> **Problem description**:
Where the line with "def blockC : Block" appears below, start writing out lines exactly, and finish with the line with "theorem test_build_size_refused : (Instr.build", which is included; write out nothing else.

[Source records]
########

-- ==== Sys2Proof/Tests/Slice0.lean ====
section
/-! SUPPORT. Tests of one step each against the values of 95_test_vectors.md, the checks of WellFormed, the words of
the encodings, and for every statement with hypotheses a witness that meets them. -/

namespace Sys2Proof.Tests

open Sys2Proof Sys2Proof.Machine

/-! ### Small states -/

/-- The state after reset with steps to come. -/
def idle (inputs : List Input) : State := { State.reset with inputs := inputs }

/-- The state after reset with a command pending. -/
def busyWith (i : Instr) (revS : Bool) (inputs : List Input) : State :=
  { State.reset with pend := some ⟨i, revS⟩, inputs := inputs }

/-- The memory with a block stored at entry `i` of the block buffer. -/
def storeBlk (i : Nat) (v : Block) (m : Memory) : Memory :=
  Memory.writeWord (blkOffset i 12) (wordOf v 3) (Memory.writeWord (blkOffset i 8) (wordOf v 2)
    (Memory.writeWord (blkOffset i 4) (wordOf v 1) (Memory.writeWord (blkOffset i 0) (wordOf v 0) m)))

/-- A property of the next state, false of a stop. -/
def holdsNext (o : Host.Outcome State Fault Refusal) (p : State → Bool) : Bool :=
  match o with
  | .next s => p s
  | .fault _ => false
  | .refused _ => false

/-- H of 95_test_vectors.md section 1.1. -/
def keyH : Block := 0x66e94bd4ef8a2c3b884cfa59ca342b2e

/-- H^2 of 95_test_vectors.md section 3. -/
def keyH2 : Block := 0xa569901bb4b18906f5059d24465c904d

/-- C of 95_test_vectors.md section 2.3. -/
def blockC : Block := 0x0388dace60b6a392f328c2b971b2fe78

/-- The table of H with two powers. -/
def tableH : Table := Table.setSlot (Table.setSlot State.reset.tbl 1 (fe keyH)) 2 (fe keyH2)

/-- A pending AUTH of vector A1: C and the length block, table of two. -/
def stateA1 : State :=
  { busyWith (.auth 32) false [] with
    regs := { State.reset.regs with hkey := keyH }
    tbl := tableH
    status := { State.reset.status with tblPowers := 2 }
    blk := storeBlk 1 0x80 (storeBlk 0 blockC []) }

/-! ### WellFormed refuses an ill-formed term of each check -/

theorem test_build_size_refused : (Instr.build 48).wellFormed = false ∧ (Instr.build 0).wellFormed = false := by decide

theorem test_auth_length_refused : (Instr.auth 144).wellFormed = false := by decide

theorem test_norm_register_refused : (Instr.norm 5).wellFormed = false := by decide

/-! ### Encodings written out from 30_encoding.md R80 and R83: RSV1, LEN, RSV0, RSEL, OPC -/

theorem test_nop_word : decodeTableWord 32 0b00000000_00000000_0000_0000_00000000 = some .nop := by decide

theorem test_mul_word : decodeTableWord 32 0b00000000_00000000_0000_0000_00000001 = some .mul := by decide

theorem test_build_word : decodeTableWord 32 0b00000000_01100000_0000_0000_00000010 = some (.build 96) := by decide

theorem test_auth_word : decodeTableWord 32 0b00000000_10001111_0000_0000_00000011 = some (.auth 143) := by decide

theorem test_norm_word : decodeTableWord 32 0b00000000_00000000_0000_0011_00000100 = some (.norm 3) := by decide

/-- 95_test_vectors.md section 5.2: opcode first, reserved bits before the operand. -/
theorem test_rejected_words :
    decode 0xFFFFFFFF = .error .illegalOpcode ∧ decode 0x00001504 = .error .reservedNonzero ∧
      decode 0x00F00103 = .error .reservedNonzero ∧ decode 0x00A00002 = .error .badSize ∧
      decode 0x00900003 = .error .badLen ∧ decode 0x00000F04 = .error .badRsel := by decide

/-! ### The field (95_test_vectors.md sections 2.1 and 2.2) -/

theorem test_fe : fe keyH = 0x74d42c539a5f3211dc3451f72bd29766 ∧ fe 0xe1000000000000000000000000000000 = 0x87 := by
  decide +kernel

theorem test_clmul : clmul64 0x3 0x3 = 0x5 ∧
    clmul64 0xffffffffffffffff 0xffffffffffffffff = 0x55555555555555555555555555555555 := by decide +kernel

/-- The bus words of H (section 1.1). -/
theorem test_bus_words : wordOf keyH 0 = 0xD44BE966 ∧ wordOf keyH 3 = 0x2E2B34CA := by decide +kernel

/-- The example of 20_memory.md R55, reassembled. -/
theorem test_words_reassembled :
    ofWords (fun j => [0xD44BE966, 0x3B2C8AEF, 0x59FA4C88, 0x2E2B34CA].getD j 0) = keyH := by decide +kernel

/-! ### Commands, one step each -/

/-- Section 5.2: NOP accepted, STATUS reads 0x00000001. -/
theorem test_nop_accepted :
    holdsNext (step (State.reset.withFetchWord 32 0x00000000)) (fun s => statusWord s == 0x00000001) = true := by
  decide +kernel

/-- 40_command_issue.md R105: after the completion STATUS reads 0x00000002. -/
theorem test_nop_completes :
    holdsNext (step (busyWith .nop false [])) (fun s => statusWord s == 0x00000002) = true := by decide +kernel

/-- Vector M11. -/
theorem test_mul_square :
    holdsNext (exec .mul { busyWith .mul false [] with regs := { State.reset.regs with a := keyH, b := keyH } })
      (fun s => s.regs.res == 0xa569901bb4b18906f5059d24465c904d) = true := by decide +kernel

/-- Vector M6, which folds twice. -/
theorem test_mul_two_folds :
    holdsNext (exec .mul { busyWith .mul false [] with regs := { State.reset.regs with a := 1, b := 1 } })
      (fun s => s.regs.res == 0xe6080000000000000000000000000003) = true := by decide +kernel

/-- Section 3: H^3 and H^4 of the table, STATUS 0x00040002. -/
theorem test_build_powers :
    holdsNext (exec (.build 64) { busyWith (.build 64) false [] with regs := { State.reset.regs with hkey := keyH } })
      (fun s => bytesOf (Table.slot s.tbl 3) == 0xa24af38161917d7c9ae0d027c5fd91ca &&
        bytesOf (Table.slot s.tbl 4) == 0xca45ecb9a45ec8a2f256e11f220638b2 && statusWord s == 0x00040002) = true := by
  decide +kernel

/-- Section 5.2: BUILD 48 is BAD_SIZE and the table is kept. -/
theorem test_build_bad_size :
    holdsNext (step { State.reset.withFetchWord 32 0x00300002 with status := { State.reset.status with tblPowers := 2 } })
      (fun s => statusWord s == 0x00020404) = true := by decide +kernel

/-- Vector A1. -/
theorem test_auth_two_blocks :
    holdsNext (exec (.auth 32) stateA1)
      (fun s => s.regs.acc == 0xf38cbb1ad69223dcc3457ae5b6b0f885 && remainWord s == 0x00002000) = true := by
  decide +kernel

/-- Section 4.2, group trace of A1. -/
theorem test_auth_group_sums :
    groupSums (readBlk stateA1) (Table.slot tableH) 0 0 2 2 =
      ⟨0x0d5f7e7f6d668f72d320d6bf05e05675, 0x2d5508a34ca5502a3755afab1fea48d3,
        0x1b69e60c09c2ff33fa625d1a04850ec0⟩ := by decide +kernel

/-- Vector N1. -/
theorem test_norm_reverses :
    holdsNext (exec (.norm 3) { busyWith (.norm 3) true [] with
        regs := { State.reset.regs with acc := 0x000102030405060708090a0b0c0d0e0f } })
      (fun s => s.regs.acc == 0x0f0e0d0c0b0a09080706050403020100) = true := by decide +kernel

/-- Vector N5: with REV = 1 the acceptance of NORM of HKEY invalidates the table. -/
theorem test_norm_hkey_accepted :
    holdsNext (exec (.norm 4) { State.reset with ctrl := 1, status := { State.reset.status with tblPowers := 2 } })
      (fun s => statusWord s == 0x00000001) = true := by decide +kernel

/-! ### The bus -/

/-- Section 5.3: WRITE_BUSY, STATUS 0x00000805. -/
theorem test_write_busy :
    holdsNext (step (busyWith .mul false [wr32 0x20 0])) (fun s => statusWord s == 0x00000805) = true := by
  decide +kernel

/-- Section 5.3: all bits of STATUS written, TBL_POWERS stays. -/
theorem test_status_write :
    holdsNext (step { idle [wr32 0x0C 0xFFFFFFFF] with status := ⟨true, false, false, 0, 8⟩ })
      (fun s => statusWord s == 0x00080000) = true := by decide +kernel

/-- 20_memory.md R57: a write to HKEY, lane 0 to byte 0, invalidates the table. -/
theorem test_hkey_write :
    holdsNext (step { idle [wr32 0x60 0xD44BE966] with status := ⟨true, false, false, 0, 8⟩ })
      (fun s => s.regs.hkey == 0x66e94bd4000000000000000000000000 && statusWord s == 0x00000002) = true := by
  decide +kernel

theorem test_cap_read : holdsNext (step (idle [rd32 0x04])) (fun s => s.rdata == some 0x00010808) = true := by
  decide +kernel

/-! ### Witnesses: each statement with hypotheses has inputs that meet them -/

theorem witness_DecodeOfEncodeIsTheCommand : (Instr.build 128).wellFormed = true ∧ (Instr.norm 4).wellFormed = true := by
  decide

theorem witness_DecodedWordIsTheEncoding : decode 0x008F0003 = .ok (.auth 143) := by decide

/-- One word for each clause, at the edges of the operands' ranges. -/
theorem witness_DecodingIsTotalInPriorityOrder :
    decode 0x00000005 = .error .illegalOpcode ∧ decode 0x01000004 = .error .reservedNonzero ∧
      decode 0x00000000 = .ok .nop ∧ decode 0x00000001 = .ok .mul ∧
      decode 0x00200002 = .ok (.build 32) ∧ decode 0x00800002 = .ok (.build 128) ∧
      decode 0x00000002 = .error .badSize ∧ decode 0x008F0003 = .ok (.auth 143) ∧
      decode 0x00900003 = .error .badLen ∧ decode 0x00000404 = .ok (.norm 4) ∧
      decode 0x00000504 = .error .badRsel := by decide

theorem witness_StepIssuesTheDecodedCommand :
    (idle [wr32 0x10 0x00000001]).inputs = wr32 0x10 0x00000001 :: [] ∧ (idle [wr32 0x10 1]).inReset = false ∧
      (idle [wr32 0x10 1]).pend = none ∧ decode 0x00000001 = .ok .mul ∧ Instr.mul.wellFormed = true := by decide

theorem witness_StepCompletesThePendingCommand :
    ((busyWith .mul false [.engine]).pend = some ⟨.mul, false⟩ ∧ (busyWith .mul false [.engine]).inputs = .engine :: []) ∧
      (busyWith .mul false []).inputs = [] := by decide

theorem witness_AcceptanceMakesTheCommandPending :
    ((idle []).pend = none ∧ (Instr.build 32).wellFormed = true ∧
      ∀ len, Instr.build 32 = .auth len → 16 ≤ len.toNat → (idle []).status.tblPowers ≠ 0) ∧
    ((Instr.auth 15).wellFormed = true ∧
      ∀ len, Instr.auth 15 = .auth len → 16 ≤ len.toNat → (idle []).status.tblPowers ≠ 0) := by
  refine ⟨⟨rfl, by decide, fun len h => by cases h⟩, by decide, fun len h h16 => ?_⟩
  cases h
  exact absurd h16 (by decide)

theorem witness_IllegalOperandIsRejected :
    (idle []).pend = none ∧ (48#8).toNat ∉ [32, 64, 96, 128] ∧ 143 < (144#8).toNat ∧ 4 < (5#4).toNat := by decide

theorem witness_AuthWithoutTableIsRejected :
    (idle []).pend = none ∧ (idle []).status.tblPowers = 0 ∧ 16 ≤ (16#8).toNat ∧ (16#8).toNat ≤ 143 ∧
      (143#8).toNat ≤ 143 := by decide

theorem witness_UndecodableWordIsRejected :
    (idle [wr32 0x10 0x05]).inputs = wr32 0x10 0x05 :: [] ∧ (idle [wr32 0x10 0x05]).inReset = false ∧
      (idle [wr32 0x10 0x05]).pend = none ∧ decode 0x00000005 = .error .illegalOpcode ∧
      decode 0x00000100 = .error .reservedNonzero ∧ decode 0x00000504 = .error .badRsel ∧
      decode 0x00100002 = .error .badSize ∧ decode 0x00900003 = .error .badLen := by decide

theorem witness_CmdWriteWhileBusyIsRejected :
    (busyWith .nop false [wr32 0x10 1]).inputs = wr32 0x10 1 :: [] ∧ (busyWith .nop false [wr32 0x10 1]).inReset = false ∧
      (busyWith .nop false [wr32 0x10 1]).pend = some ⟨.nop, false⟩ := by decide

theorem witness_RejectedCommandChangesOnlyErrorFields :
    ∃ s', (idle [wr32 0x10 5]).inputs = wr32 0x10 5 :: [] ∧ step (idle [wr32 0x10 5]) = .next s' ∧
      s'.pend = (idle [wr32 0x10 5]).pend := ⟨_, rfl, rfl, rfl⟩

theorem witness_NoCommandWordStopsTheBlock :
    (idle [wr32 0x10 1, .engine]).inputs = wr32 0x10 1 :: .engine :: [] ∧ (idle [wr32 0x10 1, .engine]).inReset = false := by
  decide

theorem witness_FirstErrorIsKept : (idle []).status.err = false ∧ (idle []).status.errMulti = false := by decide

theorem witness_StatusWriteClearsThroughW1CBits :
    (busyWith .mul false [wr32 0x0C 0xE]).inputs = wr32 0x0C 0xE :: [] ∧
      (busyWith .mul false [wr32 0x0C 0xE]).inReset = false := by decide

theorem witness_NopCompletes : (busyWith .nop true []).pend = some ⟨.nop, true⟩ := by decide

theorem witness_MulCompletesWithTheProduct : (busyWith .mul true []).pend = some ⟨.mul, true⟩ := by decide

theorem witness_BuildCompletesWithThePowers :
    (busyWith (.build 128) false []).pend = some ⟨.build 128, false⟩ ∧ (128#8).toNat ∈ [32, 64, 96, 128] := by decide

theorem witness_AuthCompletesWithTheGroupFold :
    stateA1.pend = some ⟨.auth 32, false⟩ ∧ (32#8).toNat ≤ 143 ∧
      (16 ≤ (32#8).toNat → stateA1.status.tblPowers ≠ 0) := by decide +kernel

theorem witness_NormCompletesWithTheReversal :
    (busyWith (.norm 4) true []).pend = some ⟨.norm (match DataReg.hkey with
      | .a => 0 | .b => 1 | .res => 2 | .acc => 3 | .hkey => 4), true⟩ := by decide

########

> **Result of the task**:
def blockC : Block := 0x0388dace60b6a392f328c2b971b2fe78

/-- The table of H with two powers. -/
def tableH : Table := Table.setSlot (Table.setSlot State.reset.tbl 1 (fe keyH)) 2 (fe keyH2)

/-- A pending AUTH of vector A1: C and the length block, table of two. -/
def stateA1 : State :=
  { busyWith (.auth 32) false [] with
    regs := { State.reset.regs with hkey := keyH }
    tbl := tableH
    status := { State.reset.status with tblPowers := 2 }
    blk := storeBlk 1 0x80 (storeBlk 0 blockC []) }

/-! ### WellFormed refuses an ill-formed term of each check -/

theorem test_build_size_refused : (Instr.build 48).wellFormed = false ∧ (Instr.build 0).wellFormed = false := by decide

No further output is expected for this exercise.